Я устраиваю Аннели поудобней на ее мягком ложе из праха. Одергиваю аккуратно черную рубашку, которую она надела, наверное, потому что та пахнет Рокаморой. Оглядываю ее в последний раз, чтобы запомнить на всю мою бесконечную жизнь. Ее маленькие ступни в ссадинах, голени совсем девчачьи, тонкие и ровные, обтекаемые, без мышечных комков, коленки эти; из ворота торчит несчастная нежная шея, из грубых рукавов — захватанные запястья, которые одни снова заставляют верить в то, что космическая гармония возможна. Подбородок задран, пухлые искусанные губы приоткрыты, челка сбилась. Грудь колышется мерно. Я запомню и ее соски, и спрятанное под матовую кожу жемчужное ожерелье позвонков. Не хочу смотреть на это сейчас, не хочу кощунства.
Аннели дышит глубоко и ровно, околдованная орфинормом; когда стенки саркофага будут сходиться, она не проснется. И смерть свою она проспит. А потом отправится на ресайклинг. И перевоплотится — удобрением или комбикормом.

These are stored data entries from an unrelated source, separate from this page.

/-- A payload read fails (R83, R125, R126, R146, R229). -/
def payloadLost (a : Access) (d : Dev) : Dev :=
  match a.cont with
    | .txPayload n q => payloadFailed n q .hostDmaError d
    | .noteRead sq cnt e => endNote a.fn sq cnt e .hostDmaError d
    | .getRead n p off => sendGetResp n p off [] true d
    | .atomRead n p => wakeAtomics (refuseRemote n p d)
    | .collRead tree opn _ => memberFailsIn tree opn a.fn .hostDmaError d
    | .dupRead .. | .place .. | .getPlace .. | .atomResult .. | .copy .. | .notePlace .. | .collPlace .. => d

/-- A read fails (R83, R99). -/
def readFailed (r : ReadReq) (d : Dev) : Dev :=
  match r.why with
  | .walk id =>
    match takeWalk id d with
    | none => d
    | some (w, d1) => applyRes (.fail .walkError w.acc, d1)
  | .payload a => if accHeld d a then holdRead a none d else payloadLost a d

/-- What was held for a fenced slot goes on, in the order it was held (R189, R190 step 5). -/
def releaseHeld (s : Nat) (d : Dev) : Dev :=
  let mine := fun a => accSlot d a = some s
  let accs := d.xl.heldAcc.filter mine
  let reads := d.xl.heldReads.filter fun x => mine x.1
  let d1 : Dev := { d with
    xl := { d.xl with
      todo := d.xl.todo ++ accs
      heldAcc := d.xl.heldAcc.filter fun a => !mine a, heldReads := d.xl.heldReads.filter fun x => !mine x.1 } }
  reads.foldl (fun d x => match x.2 with | some b => readDone x.1 b d | none => payloadLost x.1 d) d1

end Sys2Proof.Machine
end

Я вглядываюсь в ее черты, вглядываюсь — и вдруг меня будто взрывной волной накрывает; я понимаю, на кого она похожа... На... На... Нет! Бред! Ничего общего!
Автоуборщик подъезжает с новой порцией мертвечины. Вываливает на Аннели какую-то зеленую массу, в которой неожиданно обнаруживается цветок. Увядший цветок — что значит, он настоящий и, перед тем как умереть, жил.
— Спасибо, — говорю я автоуборщику. — Очень мило.
Он укрывает Аннели зеленым саваном. Только лицо остается на поверхности. Лицо, не выражающее ничего. На нем нет улыбки, нет испуга. Как будто Аннели уже репетирует смерть.
Все. Слот полон.
На панели ручного управления выставляю таймер на одну минуту. Этого времени для расставания вполне достаточно.
Включается предупреждающий сигнал, и на саркофаг опускается прозрачная крышка. Я прощаюсь с Аннели про себя: я ведь снимаю про ее казнь фильм, и моя роль в нем не предполагает сантиментов.
Хочу запомнить ее как следует — мне предстоит теперь разговаривать с ней в своем воображении, обсуждая все то, что не успел обсудить с ней при жизни. Поздновато мы выяснили, что у нас столько общих тем.
Не могу выкинуть из головы ее признание про побег.
Ей это удалось. Интернаты для девочек ничем не отличаются от подобных заведений для мальчиков. Они герметичны, из них нет выхода. Как это удалось ей?
А последнее, о чем я думаю, пока Аннели еще выглядит как Аннели, — за все то время, которое я провел сегодня с ней, меня ни разу не ухватила за горло обычная моя клаустрофобия.
Зря, значит, я пренебрегаю успокоительным. Работает же!
Глава IX. ПОБЕГ
Я сбегу отсюда или сдохну.
Я могу сбежать. Я видел окно. Мы сбежим отсюда с Девятьсот Шестым. Я только найду его, и... Я видел окно где-то здесь... Пытаюсь найти Девятьсот Шестого, рассказать ему, хожу по бесконечному коридору с тысячью дверей, дергаю, толкаю каждую — и все заперты. Где ты?!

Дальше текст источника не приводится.